» **DESCRIPTION OF THE TASK**
Scan the data below for lines holding the word "mxAddrOk", and copy each line found.

(Records contained in a dataset)
-- ==== Sys2Proof/Machine/MatrixOps.lean ====
section
/-! DEFINITION. Matrix operands: formats and pairs (R233–R238), descriptors and their checks (R242–R245, R266), operand
layouts (R239–R241), the row sums of MSTREAM (R253–R261). -/

namespace Sys2Proof.Machine

/-! ### Formats -/

/-- R235: the element type of a format code. -/
def mxTy (fmt : Nat) : Option Ty :=
  match fmt with
  | 0x0 => some .e4m3
  | 0x1 => some .e5m2
  | 0x2 => some .e4m3
  | 0x3 => some .e5m2
  | 0x4 => some .e3m2
  | 0x5 => some .e2m3
  | 0x6 => some .e2m1
  | 0x7 => some .e2m1
  | 0x8 => some .int8
  | 0x9 => some .int8
  | 0xA => some .bf16
  | 0xB => some .fp16
  | 0xC => some .e2m1
  | 0xD => some .e2m1
  | _ => none

/-- Block-scaled formats, and those with nudges. -/
def mxScaled (fmt : Nat) : Bool := [0x2, 0x3, 0x4, 0x5, 0x6, 0x7, 0x8, 0xC, 0xD].contains fmt
def mxNudged (fmt : Nat) : Bool := fmt == 0x7 || fmt == 0xD

/-- R236: the largest K of a format. -/
def mxMaxK (fmt : Nat) : Nat := if fmt = 0x6 ∨ fmt = 0x7 then 512 else 256

/-- R236: pairs of weight and stream format. -/
def mxPair (w x : Nat) : Bool :=
  (decide (w ≤ 5) && decide (x ≤ 5)) || ((w == 0xC || w == 0xD) && decide (x ≤ 5)) ||
    ((w == 8 || w == 9) && (x == 8 || x == 9)) || ((w == 6 || w == 7) && (x == 6 || x == 7)) ||
    (w == 0xA && x == 0xA) || (w == 0xB && x == 0xB)

/-- R256: array cycles of a row. -/
def mxRowCycles (fmt out : Nat) : Nat := if fmt = 0xA ∨ fmt = 0xB ∨ out = 1 then 2 else 1

/-- R231, R233, R234: the value of an element: its scale byte (none: unscaled, R238), its nudge, MXINT8's factor 2^−6. -/
def mxValue (fmt : Nat) (scale : Option Nat) (nudge code : Nat) : Num :=
  match mxTy fmt with
  | none => .nan
  | some t =>
    let v := decodeNum t code
    let v := if fmt = 0x8 then v.scale (-6) else v
    match scale with
    | none => v
    | some x => if x = 0xFF then .nan else v.scale ((x : Int) - 127 - nudge)

/-! ### Descriptors -/

def MxDesc.mm1 (d : MxDesc) : Nat := fldN d.shape 0 24
def MxDesc.k (d : MxDesc) : Nat := fldN d.shape 24 10
def MxDesc.n (d : MxDesc) : Nat := fldN d.shape 34 9
def MxDesc.drow (d : MxDesc) : Nat := fldN d.shape 43 10
def MxDesc.fmt (d : MxDesc) : Nat := fldN d.shape 53 4
def MxDesc.acc (d : MxDesc) : Bool := d.shape.getLsbD 57
def MxDesc.xb (d : MxDesc) : Bool := d.shape.getLsbD 58
def MxDesc.out (d : MxDesc) : Nat := fldN d.shape 59 2
/-- M, or the row count. -/
def MxDesc.m (d : MxDesc) : Nat := d.mm1 + 1

/-- R243: the descriptor in 64 bytes. -/
def mxDesc (b : List Byte) : MxDesc :=
  let u := fun off n => ofBytes ((b.drop off).take n)
  { shape := BitVec.ofNat 64 (u 0 8), src := BitVec.ofNat 64 (u 8 8), scale := BitVec.ofNat 64 (u 16 8)
    srcPitch := BitVec.ofNat 32 (u 24 4), dstPitch := BitVec.ofNat 32 (u 28 4), dst := BitVec.ofNat 64 (u 32 8)
    sync := BitVec.ofNat 64 (u 40 8), tsync := BitVec.ofNat 64 (u 48 8), key := BitVec.ofNat 32 (u 56 4)
    anchor := BitVec.ofNat 16 (u 60 2), resv := BitVec.ofNat 16 (u 62 2) }

/-- A descriptor of zeros (MDRV has none). -/
def MxDesc.none : MxDesc :=
  { shape := 0, src := 0, scale := 0, srcPitch := 0, dstPitch := 0, dst := 0, sync := 0, tsync := 0, key := 0, anchor := 0, resv := 0 }

/-- Bytes of `n` elements of a format, packed (R239). -/
def mxBytes (fmt n : Nat) : Nat := ((mxTy fmt).elim 0 (fun t => t.bits * n) + 7) / 8

/-- Bytes of an output element by OUT. -/
def outBytes (out : Nat) : Nat := if out = 1 then 4 else 2

/-- The offset of [a, a + n) in the populated store of core `c`, where it lies in it. -/
def inStore (c a n : Nat) : Option Nat :=
  let base := 0x020000000000 + c * 0x02000000
  if base ≤ a ∧ a + n ≤ base + 0x01800000 then some (a - base) else Option.none

/-- Rows of pitch per block of a scaled weight tile: 32 + S. -/
def mxBlockRows (fmt : Nat) : Nat := if mxNudged fmt then 34 else 33

/-- R241: the bytes from SRC to the end of a weight tile. -/
def weightExtent (fmt k n pitch : Nat) : Nat :=
  if k = 0 then 0
  else if mxScaled fmt then ((k + 31) / 32 * mxBlockRows fmt - 1) * pitch + n
  else (k - 1) * pitch + mxBytes fmt n

/-- R245: shape. -/
def mxShapeOk (kind : ArrKind) (d : MxDesc) : Bool :=
  fldN d.shape 61 3 == 0 && d.resv == 0 && decide (1 ≤ d.n) && decide (d.n ≤ 256) &&
  match kind with
  | .mload => decide (d.k ≤ mxMaxK d.fmt)
  | .mstream => decide (d.k ≤ mxMaxK d.fmt) && (d.out != 0 || decide (d.drow + d.m ≤ 1024)) && (d.out == 0 || !d.acc)
  | .mdrain => decide (d.mm1 ≤ 1023) && decide (d.drow + d.m ≤ 1024)
  | .mracc => decide (d.mm1 ≤ 1023) && decide (d.drow + d.m ≤ 1024) && fldN d.anchor 10 6 == 0
  | .mdrv => true

/-- R245: format. -/
def mxFormatOk (kind : ArrKind) (d : MxDesc) : Bool :=
  match kind with
  | .mload => decide (d.fmt ≤ 0xD)
  | .mstream => decide (d.fmt ≤ 0xB) && !(d.xb && d.fmt == 0xA)
  | .mdrain => d.out != 0
  | _ => true

/-- R239–R241, R245, R266: addresses. -/
def mxAddrOk (c : Nat) (kind : ArrKind) (d : MxDesc) : Bool :=
  let src := d.src.toNat
  let sp := d.srcPitch.toNat
  let out := (inStore c d.dst.toNat ((d.m - 1) * d.dstPitch.toNat + d.n * outBytes d.out)).isSome
  match kind with
  | .mload =>
    src % 32 == 0 && sp % 32 == 0 && decide (max (mxBytes d.fmt d.n) d.n ≤ sp) &&
      (d.k == 0 || (inStore c src (weightExtent d.fmt d.k d.n sp)).isSome)
  | .mstream =>
    src % 32 == 0 && sp % 32 == 0 && (!mxScaled d.fmt || d.scale.toNat % 256 == 0) &&
      (d.k == 0 || ((inStore c src ((d.m - 1) * sp + mxBytes d.fmt d.k)).isSome &&
        (!mxScaled d.fmt || (inStore c d.scale.toNat (32 * d.m)).isSome))) &&
      (d.out == 0 || out)
  | .mdrain => out
  | .mracc => d.dst.toNat % 256 == 0 && d.dstPitch.toNat % 256 == 0 && decide (16 * d.n ≤ d.dstPitch.toNat)
  | .mdrv => true

/-- R245: the code with which a descriptor completes its instruction at once. -/
def mxCheck (c : Nat) (kind : ArrKind) (d : MxDesc) : Code :=
  if !mxShapeOk kind d then E_MX_SHAPE
  else if !mxFormatOk kind d then E_MX_FORMAT
  else if !mxAddrOk c kind d then E_MX_ADDR
  else E_OK

/-! ### Operands -/

/-- Element `j` of packed bytes. -/
def mxElem (fmt : Nat) (bytes : List Byte) (j : Nat) : Nat :=
  (mxTy fmt).elim 0 fun t =>
    let b := t.bits * j
    ofBytes ((bytes.drop (b / 8)).take 3) / 2 ^ (b % 8) % 2 ^ t.bits

/-- The nudge of index k within its block, from the block's nudge byte (R234). -/
def mxNudge (byte k : Nat) : Nat := byte / 2 ^ (2 * (k % 32 / 8)) % 4

/-- R241: the store offset of element row `k`, relative to the tile. -/
def weightRow (fmt pitch k : Nat) : Nat :=
  if mxScaled fmt then (k / 32 * mxBlockRows fmt + k % 32) * pitch else k * pitch

/-- R236, R237: formats that stream at rate 2, and are loaded paired. -/
def mxRate2 (fmt : Nat) : Bool := fmt == 0x6 || fmt == 0x7

/-- What the weight feeder writes at a time (R198, R241, R249): columns `lo` to `lo + cnt − 1` of element row `k`, the scale row
or the nudge row of block `b`. -/
inductive LoadPiece where
  | elems (k lo cnt : Nat)
  | scales (b : Nat)
  | nudges (b : Nat)
deriving DecidableEq, Repr

/-- R241: where a piece lies in the tile, from SRC on, and how many bytes it has. -/
def LoadPiece.extent (d : MxDesc) : LoadPiece → Nat × Nat
  | .elems k lo cnt => (weightRow d.fmt d.srcPitch.toNat k + mxBytes d.fmt lo, mxBytes d.fmt cnt)
  | .scales b => ((b * mxBlockRows d.fmt + 32) * d.srcPitch.toNat, d.n)
  | .nudges b => ((b * mxBlockRows d.fmt + 33) * d.srcPitch.toNat, d.n)

/-- R249: the cycles of a load: element rows at the rate of the format, then the scale row and the nudge row of each block; one
cycle for K = 0. -/
def loadCycles (d : MxDesc) : List (List LoadPiece) :=
  if d.k = 0 then [[]]
  else (List.range ((d.k + 31) / 32)).flatMap fun b =>
    let rows := span (32 * b) (min 32 (d.k - 32 * b))
    let whole := fun (k : Nat) => LoadPiece.elems k 0 d.n
    let elems :=
      if d.fmt = 0xA ∨ d.fmt = 0xB then
        rows.flatMap fun k => [[LoadPiece.elems k 0 (min d.n 128)], [LoadPiece.elems k 128 (d.n - 128)]]
      else if [0x6, 0x7, 0xC, 0xD].contains d.fmt then
        (List.range ((rows.length + 1) / 2)).map fun j => ((rows.drop (2 * j)).take 2).map whole
      else rows.map fun k => [whole k]
    elems ++ (if mxScaled d.fmt then [[.scales b]] else []) ++ if mxNudged d.fmt then [[.nudges b]] else []

/-- The bytes of a row, by column, zeros left out. -/
def rowCells {w : Nat} (base : Nat) (cs : List (BitVec w)) : SMap (BitVec w) :=
  cs.zipIdx.filterMap fun c => if c.1 = 0 then Option.none else some (base + c.2, c.1)

/-- The weights with a further piece, whose bytes are given. -/
def Weights.take (w : Weights) (d : MxDesc) (p : LoadPiece) (bytes : List Byte) : Weights :=
  match p with
  | .elems k lo cnt => { w with elems := w.elems ++ rowCells (k * 256 + lo) ((List.range cnt).map fun n => BitVec.ofNat 16 (mxElem d.fmt bytes n)) }
  | .scales b => { w with scales := w.scales ++ rowCells (b * 256) bytes }
  | .nudges b => { w with nudges := w.nudges ++ rowCells (b * 256) bytes }

/-- The element rows that a piece ends. -/
def LoadPiece.rows (d : MxDesc) : LoadPiece → Nat
  | .elems _ lo cnt => if d.n ≤ lo + cnt then 1 else 0
  | _ => 0

/-- R241: the tile, piece after piece: `get off n` gives n bytes at an offset from SRC. -/
def loadPieces (get : Nat → Nat → List Byte) (d : MxDesc) (w : Weights) (ps : List LoadPiece) : Weights :=
  ps.foldl (fun w p => w.take d p (get (p.extent d).1 (p.extent d).2)) w

/-- R241, R249: the weights of a tile that does not change while it is loaded. -/
def readWeights (get : Nat → Nat → List Byte) (d : MxDesc) : Weights :=
  loadPieces get d { fmt := d.fmt, k := d.k, n := d.n } (loadCycles d).flatten

/-- The value of a loaded weight. -/
def Weights.value (w : Weights) (k n : Nat) : Num :=
  let b := k / 32 * 256 + n
  mxValue w.fmt (if mxScaled w.fmt then some (look 0 w.scales b).toNat else Option.none)
    (if mxNudged w.fmt then mxNudge (look 0 w.nudges b).toNat k else 0) (look 0 w.elems (k * 256 + n)).toNat

/-- R239, R240: the values of a stream row, from its element bytes and its slot of the scale plane. -/
def streamRow (d : MxDesc) (row slot : List Byte) : List Num :=
  (List.range d.k).map fun k =>
    let b := k / 32
    mxValue d.fmt (if mxScaled d.fmt then some (slot.getD b 0).toNat else Option.none)
      (if mxNudged d.fmt then mxNudge (slot.getD (16 + b) 0).toNat k else 0) (mxElem d.fmt row k)

/-- One rounding per product (XB = 0). -/
def sumEach (ps : List Num) : BitVec 32 :=
  ps.foldl (fun s p => rne32 (decodeNum .fp32 s.toNat) p) 0

/-- Exact block sums, one rounding per block (XB = 1); `fuel` blocks. -/
def sumBlocks : Nat → List Num → BitVec 32 → BitVec 32
  | 0, _, s => s
  | n + 1, ps, s =>
    match ps with
    | [] => s
    | p :: l =>
      let t := (l.take 31).foldl Num.add p
      sumBlocks n (l.drop 31) (rne32 (decodeNum .fp32 s.toNat) (Num.add Num.zero t))

/-- R253: the row sums of one streamed row. -/
def rowSums (d : MxDesc) (w : Weights) (xs : List Num) : List (BitVec 32) :=
  (List.range d.n).map fun n =>
    let ps := xs.zipIdx.map fun x => x.1.mul (w.value x.2 n)
    if d.xb then sumBlocks 16 ps 0 else sumEach ps

/-- R255, R262, R265: packed output of FP32 codes by OUT. -/
def outElem (out : Nat) (c : BitVec 32) : Nat :=
  conv32 (if out = 1 then .fp32 else if out = 2 then .bf16 else .fp16) c
def outRow (out : Nat) (cs : List (BitVec 32)) : List Byte := cs.flatMap fun c => toBytes (outBytes out) (outElem out c)
def outTy (out : Nat) : Ty := if out = 2 then .bf16 else if out = 3 then .fp16 else .fp32

/-- NAN and INF bits of written codes (R247, R260). -/
def anyNan (t : Ty) (cs : List Nat) : Bool := cs.any fun c => (decodeNum t c).isNan
def anyInf (t : Ty) (cs : List Nat) : Bool := cs.any fun c => (decodeNum t c).isInf

end Sys2Proof.Machine
end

» **SOLUTION**
def mxAddrOk (c : Nat) (kind : ArrKind) (d : MxDesc) : Bool :=
  else if !mxAddrOk c kind d then E_MX_ADDR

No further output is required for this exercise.